>>

-- ==== Sys2Proof/Machine/State.lean ====
section
/-! DEFINITION. The state of HK1: everything the spec gives the module, as plain data, and its value at power-on.
Lists of pairs are sparse maps from a number (a unit, a register, an address) to a value; a key that is not listed
has the default value named where the map is read. -/

namespace Sys2Proof.Machine

/-- Why a step stops. No arm of `exec` answers either fault: the spec gives every command an effect or has it wait. -/
inductive Fault where
  /-- Kept for a memory that is not in its canonical form; raised by nobody. Safe. -/
  | corruptMemory
  deriving DecidableEq, Repr

/-- Why a command has no meaning. -/
inductive Refusal where
  /-- The command with this mnemonic is not modelled yet. Raised by an arm of `exec` only. Safe. -/
  | notModelled (mnemonic : String)
  deriving DecidableEq, Repr

/-- A unit instruction from its dispatch to its completion: the open command it is a part of, the die whose sync
counters its wait condition names, its record, what its unit latched from memory when it was queued, whether its wait condition
has been met (R195), whether LATE_PREFETCH was posted for it (R88), its place in arrival order, how many leaf units it is
for and the lowest of them. -/
structure Cmd where
  cid  : Nat := 0
  die  : Nat := 0
  hdr  : List Word := []
  w    : List Word := []
  desc : List PByte := []
  met  : Bool := false
  late : Bool := false
  ord  : Nat := 0
  parts : Nat := 1
  unit : Nat := 0
  deriving DecidableEq, Repr

/-- A dispatched record until its completion word (R10, R18 to R22): the stream and index it came from, its FPOL, its
target and whether FPOL still acts (R202), the members still to complete, whether one has run (R18), the greatest status so
far, the count of leaves not DONE and the lowest leaf with the greatest status, and its SIGEN, SIGCTR and the die of that counter. -/
structure Open where
  die    : Nat := 0
  stream : Nat := 0
  index  : Nat := 0
  fpol   : Nat := 0
  live   : Bool := true
  left   : Nat := 0
  ran    : Bool := false
  worst  : Nat := 0
  nfail  : Nat := 0
  first  : Nat := 0xFFFFFFFF
  sigen  : Bool := false
  ctr    : Nat := 0
  sigDie : Nat := 0
  deriving DecidableEq, Repr

/-- A completion word as it was reported (R22), with the record it answers. -/
structure Done where
  die    : Nat
  stream : Nat
  index  : Nat
  word   : BitVec 64
  deriving DecidableEq, Repr

/-- An event that has been posted and has not reached HIF yet (R13, R424). -/
structure Event where
  code : Nat := 0
  unit : Nat := 0
  data : Word := 0
  die  : Nat := 0
  time : Nat := 0
  deriving DecidableEq, Repr

/-- A leaf with a pending head request: the indexes on the way to it from the root, how many root grants had been made when the request
became the head, and its DMA channel where it is one (R229). -/
structure ArbLeaf where
  path  : List Nat := []
  since : Nat := 0
  chan  : Option Nat := none
  deriving DecidableEq, Repr

/-- The tree of a destination port (R33 to R36). An input of an arbiter, and a leaf, is named by the indexes on the way to it
from the root. `grants` counts the root grants made; `leaves` holds each leaf with a pending head request; `counts` the leaves last reported behind each input, `credit` the signed credits of each
arbiter by input, and `granted` the leaf that took the last grant. -/
structure ArbTree where
  grants  : Nat := 0
  leaves  : List ArbLeaf := []
  counts  : List (List Nat × Nat) := []
  credit  : List (List Nat × List Int) := []
  granted : Option (List Nat) := none
  deriving DecidableEq, Repr

/-- A timeout that runs (R37): of a watchdog slot since its last progress (R467), a DMA WAIT (R216), a command with a DEADLINE (R88,
R256), a shadow read (R472), a request and a tag that may not be used again yet (R374), an open collective and its seal (R401, R404), a
decode (R346), Synian's start (R437), a training attempt of a port and its RXREADY (R363). -/
inductive Timer where
  | hang (w progress : Nat)
  | wait (die chan cid pc : Nat) (loops : List Nat)
  | late (die ord : Nat)
  | noresp
  | reply (tag : Nat)
  | reuse (tag : Nat)
  | collective (die cid : Nat)
  | seal (die cid : Nat)
  | decode (dec t : Nat)
  | bootok
  | training (port attempt : Nat)
  | ready (port attempt : Nat)
  deriving DecidableEq, Repr

/-- What all units share: the register file (only registers that differ from their reset value are listed), memory and
its poison marks, the symbols of stored code words of tier 1 and tier 2 that have gone bad (by the unit of the mark, R262, R286), the queues of unit instructions, open and completed commands, sync counters (key die * 256 + c),
local time counters, posted events, arbiters, the words of a running grog test by die (R71), the
corrected-error counters whose threshold event has been posted (R265, R289), the local time at which each stack (s) and channel (8 + m) last
crossed its threshold and the tiers (0 tier 1, 1 tier 2) whose scrub interval Synian has made 1 h since power-on (R488), the time since power
good in ns, the local times at which timeouts that run were armed, and two pieces of the model's own: the counter of free values drawn, and, only while an access is
tried in advance to see which busy banks it reaches, those banks. A local time counter is kept in millionths of its unit. -/
structure Core where
  regs    : List (Nat × Word) := []
  mem     : List Host.Cell := []
  pois    : List Nat := []
  flaws   : List (Nat × List Nat) := []
  cap     : Nat := 0x20000000000
  queues  : List (Nat × List Cmd) := []
  opens   : List (Nat × Open) := []
  nextCid : Nat := 1
  nextOrd : Nat := 1
  done    : List Done := []
  sync    : List (Nat × Nat) := []
  ltc     : List (Nat × Nat) := []
  evq     : List Event := []
  arb     : List (Nat × ArbTree) := []
  grg     : List (Nat × List Word) := []
  cePost  : List (Nat × Bool) := []
  crossed : List (Nat × Option Nat) := []
  hourly  : List Nat := []
  now     : Nat := 0
  armed   : List (Timer × Nat) := []
  freeN   : Nat := 0
  watch   : Option (List Nat) := none
  deriving DecidableEq, Repr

<<

# EXERCISE PROMPT
Within the entries, how many lines contain the word "since"? Answer with a number alone.

# PROBLEM SOLUTION
3